Most any compression algorithm will get close to the minimum entropy needed to encode the integers, for example, Huffman coding, but accessing it like an array will be non-trivial.
Starting from Jason B's implementation, I eventually wrote my own version which processes bit-blocks instead of single bits. One difference is that it is lsb: It starts from lowest output bits going to highest. This only makes it harder to read with a binary dump, like Linux xxd -b. As a detail, int* can be trivially changed to int64_t*, and it should even better be unsigned. I have already tested this version with a few million arrays and it seems solid, so I share will the rest:
int pack2(int *input, int nin, unsigned char* output, int n)
{
int obit = 0;
int ibit = 0;
int ibite = 0;
int nout = 0;
if(nin>0) output[0] = 0;
for(int i=0; i<nin; i++)
{
ibit = 0;
while(ibit < n) {
ibite = std::min(n, ibit + 8 - obit);
output[nout] |= (input[i] & (((1 << ibite)-1) ^ ((1 << ibit)-1))) >> ibit << obit;
obit += ibite - ibit;
nout += obit >> 3;
if(obit & 8) output[nout] = 0;
obit &= 7;
ibit = ibite;
}
}
return nout;
}
int unpack2(int *oinput, int nin, unsigned char* ioutput, int n)
{
int obit = 0;
int ibit = 0;
int ibite = 0;
int nout = 0;
for(int i=0; i<nin; i++)
{
oinput[i] = 0;
ibit = 0;
while(ibit < n) {
ibite = std::min(n, ibit + 8 - obit);
oinput[i] |= (ioutput[nout] & (((1 << (ibite-ibit+obit))-1) ^ ((1 << obit)-1))) >> obit << ibit;
obit += ibite - ibit;
nout += obit >> 3;
obit &= 7;
ibit = ibite;
}
}
return nout;
}
I know this might seem like the obvious thing to say as I'm sure there's actually a solution, but why not use a smaller type, like uint8_t (max 255)? or uint16_t (max 65535)?. I'm sure you could bit-manipulate on an int64_t using defined values and or operations and the like, but, aside from an academic exercise, why?

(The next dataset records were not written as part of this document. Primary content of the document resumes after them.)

/-- In SEEK, a matching frame whose zone starts a wanted packet begins a line: the cells take `DP_FILL`, then each
whole 10-bit sample of the zone from `FHP + DP_SKIP` on, most significant bit first, as many as the line holds. The
line ends complete, or spans with the partial sample's byte carried, or, where the payload starts beyond the zone,
spans at once (R344 to R353). -/
def Obligations.DpFrameStartsLine : Prop :=
  ∀ s : State, s.dp.phase = .seek → DpOk s.cfg → Matching s → headerPointer s < zs s →
    Wanted s (headerPointer s) →
    let start := headerPointer s + s.cfg.dpSkip.toNat
    let n := samplesIn (zs s - start) 0
    let d : DpRegs := { headerRead s (headerPointer s) with inc := false }
    ∃ t : State, exec .dpFrame s = .next t ∧
      t = { s with
        mem := t.mem,
        dp := if zs s ≤ start
          then { d with phase := .span, span := BitVec.ofNat 17 (start - zs s), cursor := 0, shift2 := 3, carryV := false }
          else if s.cfg.WC ≤ n then completed d s.cfg.WC (10 * s.cfg.WC) (start + (10 * s.cfg.WC + 7) / 8)
          else spanned s d n (10 * n) (zs s - start),
        status := doneOk s.status } ∧
      (∀ i < s.cfg.WC, t.sl i = if i < n then BitVec.ofNat 16 (sampleAt (fun k => zoneByte s (start + k)) (10 * i))
        else s.cfg.dpFill) ∧
      (∀ a, a < 0x20000 ∨ 0x20000 + 2 * s.cfg.WC ≤ a → t.byteAt a = s.byteAt a)

/-- In SPAN, a matching frame continues the line from `DP_SPAN`, whatever its header pointer says: the samples are the
10-bit fields of the carried byte followed by the zone, the cells already written stay, and the line ends complete or
spans again (R349, R351, R355). -/
def Obligations.DpFrameResumesLine : Prop :=
  ∀ s : State, s.dp.phase = .span → DpOk s.cfg → Matching s → s.dp.span.toNat < zs s →
    s.dp.cursor.toNat < s.cfg.WC →
    let carried := if s.dp.carryV then 1 else 0
    let bytes : Nat → Byte := fun k =>
      if k < carried then s.dp.carry else zoneByte s (s.dp.span.toNat + (k - carried))
    let len := carried + (zs s - s.dp.span.toNat)
    let bit := 6 - 2 * s.dp.shift2.toNat
    let first := s.dp.cursor.toNat
    let n := samplesIn len bit
    let m := s.cfg.WC - first
    ∃ t : State, exec .dpFrame s = .next t ∧
      t = { s with
        mem := t.mem,
        dp := if m ≤ n then
            completed s.dp s.cfg.WC (bit + 10 * m) (s.dp.span.toNat + (bit + 10 * m + 7) / 8 - carried)
          else spanned s s.dp (first + n) (bit + 10 * n) len,
        status := doneOk s.status } ∧
      (∀ j < min m n, t.sl (first + j) = BitVec.ofNat 16 (sampleAt bytes (bit + 10 * j))) ∧
      (∀ a, a < 0x20000 + 2 * first ∨ 0x20000 + 2 * (first + min m n) ≤ a → t.byteAt a = s.byteAt a)

/-- In SPAN, a resume offset at or past the zone's end ends the line incomplete and counts a protocol inconsistency;
a line that the host's new geometry has made too short ends complete before any further sample (R349, R354 (b),
R620). A carry byte then pending stays pending in LINE_DONE, by R349's pseudocode and against R341's list: that is the
model's choice (log entry 9). -/
def Obligations.DpFrameEndsLineEarly : Prop :=
  ∀ s : State, s.dp.phase = .span → DpOk s.cfg → Matching s →
    (zs s ≤ s.dp.span.toNat → exec .dpFrame s = .next { s with
      dp := { s.dp with
        phase := .lineDone, inc := true, pos := BitVec.ofNat 11 (zs s), carryV := false, proto := s.dp.proto + 1,
        lines := s.dp.lines + 1, incLines := s.dp.incLines + 1 },
      status := doneOk s.status }) ∧
    (s.dp.span.toNat < zs s → s.cfg.WC ≤ s.dp.cursor.toNat → exec .dpFrame s = .next { s with
      dp := { s.dp with
        phase := .lineDone, lines := s.dp.lines + 1,
        pos := BitVec.ofNat 11 (if s.dp.shift2 = 3 then s.dp.span.toNat else s.dp.span.toNat + 1) },
      status := doneOk s.status })

/-- DP_ACK releases the held line, then searches the frame still in `FB` from `POS`: where the packet at `FHP` starts
there, it does what DP_FRAME does from the released state; else only the release, and a pointer past the zone, remain
(R362). -/
def Obligations.DpAckReleasesAndSeeks : Prop :=
  ∀ s : State, s.dp.phase = .lineDone → DpOk s.cfg →
    let d : DpRegs := { s.dp with phase := .seek, inc := false, cursor := 0, shift2 := 3, carryV := false }
    let released : State := { s with dp := d }
    (¬ Matching s ∨ headerPointer s = 0x7FF ∨ (headerPointer s < zs s ∧ headerPointer s < s.dp.pos.toNat) →
      exec .dpAck s = .next { released with status := doneOk s.status }) ∧
    (Matching s → headerPointer s ≠ 0x7FF → zs s ≤ headerPointer s →
      exec .dpAck s = .next { released with dp := { d with proto := d.proto + 1 }, status := doneOk s.status }) ∧
    (Matching s → headerPointer s ≠ 0x7FF → headerPointer s < zs s → s.dp.pos.toNat ≤ headerPointer s →
      ∃ t : State, exec .dpAck s = .next t ∧ exec .dpFrame released = .next t)

/-- DP_FLUSH ends a spanning line as incomplete and changes nothing in the other states. DP_RESET makes `DP_STATE`
0x0000000C, `DP_CURSOR` and `DP_SPAN` 0, and keeps every other register and the memory (R352, R364, R366). -/
def Obligations.DpFlushAndResetEndTheLine : Prop :=
  (∀ s : State, DpOk s.cfg → exec .dpFlush s = .next { s with
    dp := if s.dp.phase = .span
      then { s.dp with phase := .lineDone, inc := true, pos := BitVec.ofNat 11 (zs s), carryV := false,
                       lines := s.dp.lines + 1, incLines := s.dp.incLines + 1 }
      else s.dp,
    status := doneOk s.status }) ∧
  (∀ s : State, ∃ t : State, exec .dpReset s = .next t ∧
    t = { s with
      dp := { s.dp with phase := t.dp.phase, shift2 := t.dp.shift2, carryV := t.dp.carryV, carry := t.dp.carry,
                        inc := t.dp.inc, pos := t.dp.pos, cursor := t.dp.cursor, span := t.dp.span },
      status := doneOk s.status } ∧
    t.readReg .dpState = 0x0000000C ∧ t.readReg .dpCursor = 0 ∧ t.readReg .dpSpan = 0)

And on the note of academic exercises, Bit Twiddling Hacks is a good read.
If you have fixed sizes, e.g. you know your number is 38bit rather than 64, you can build structures using bit specifications. Amusing you also have smaller elements to fit in the remaining space.
struct example {
/* 64bit number cut into 3 different sized sections */
uint64_t big_num:38;
uint64_t small_num:16;
uint64_t itty_num:10;
/* 8 bit number cut in two */
uint8_t nibble_A:4;
uint8_t nibble_B:4;
};
This isn't big/little endian safe without some hoop-jumping, so can only be used within a program rather than in a exported data format. It's quite often used to store boolean values in single bits without defining shifts and masks.
I don't think you can avoid iterating across the elements.
AFAIK Huffman encoding requires the frequencies of the "symbols", which unless you know the statistics of the "process" generating the integers, you will have to compute (by iterating across every element).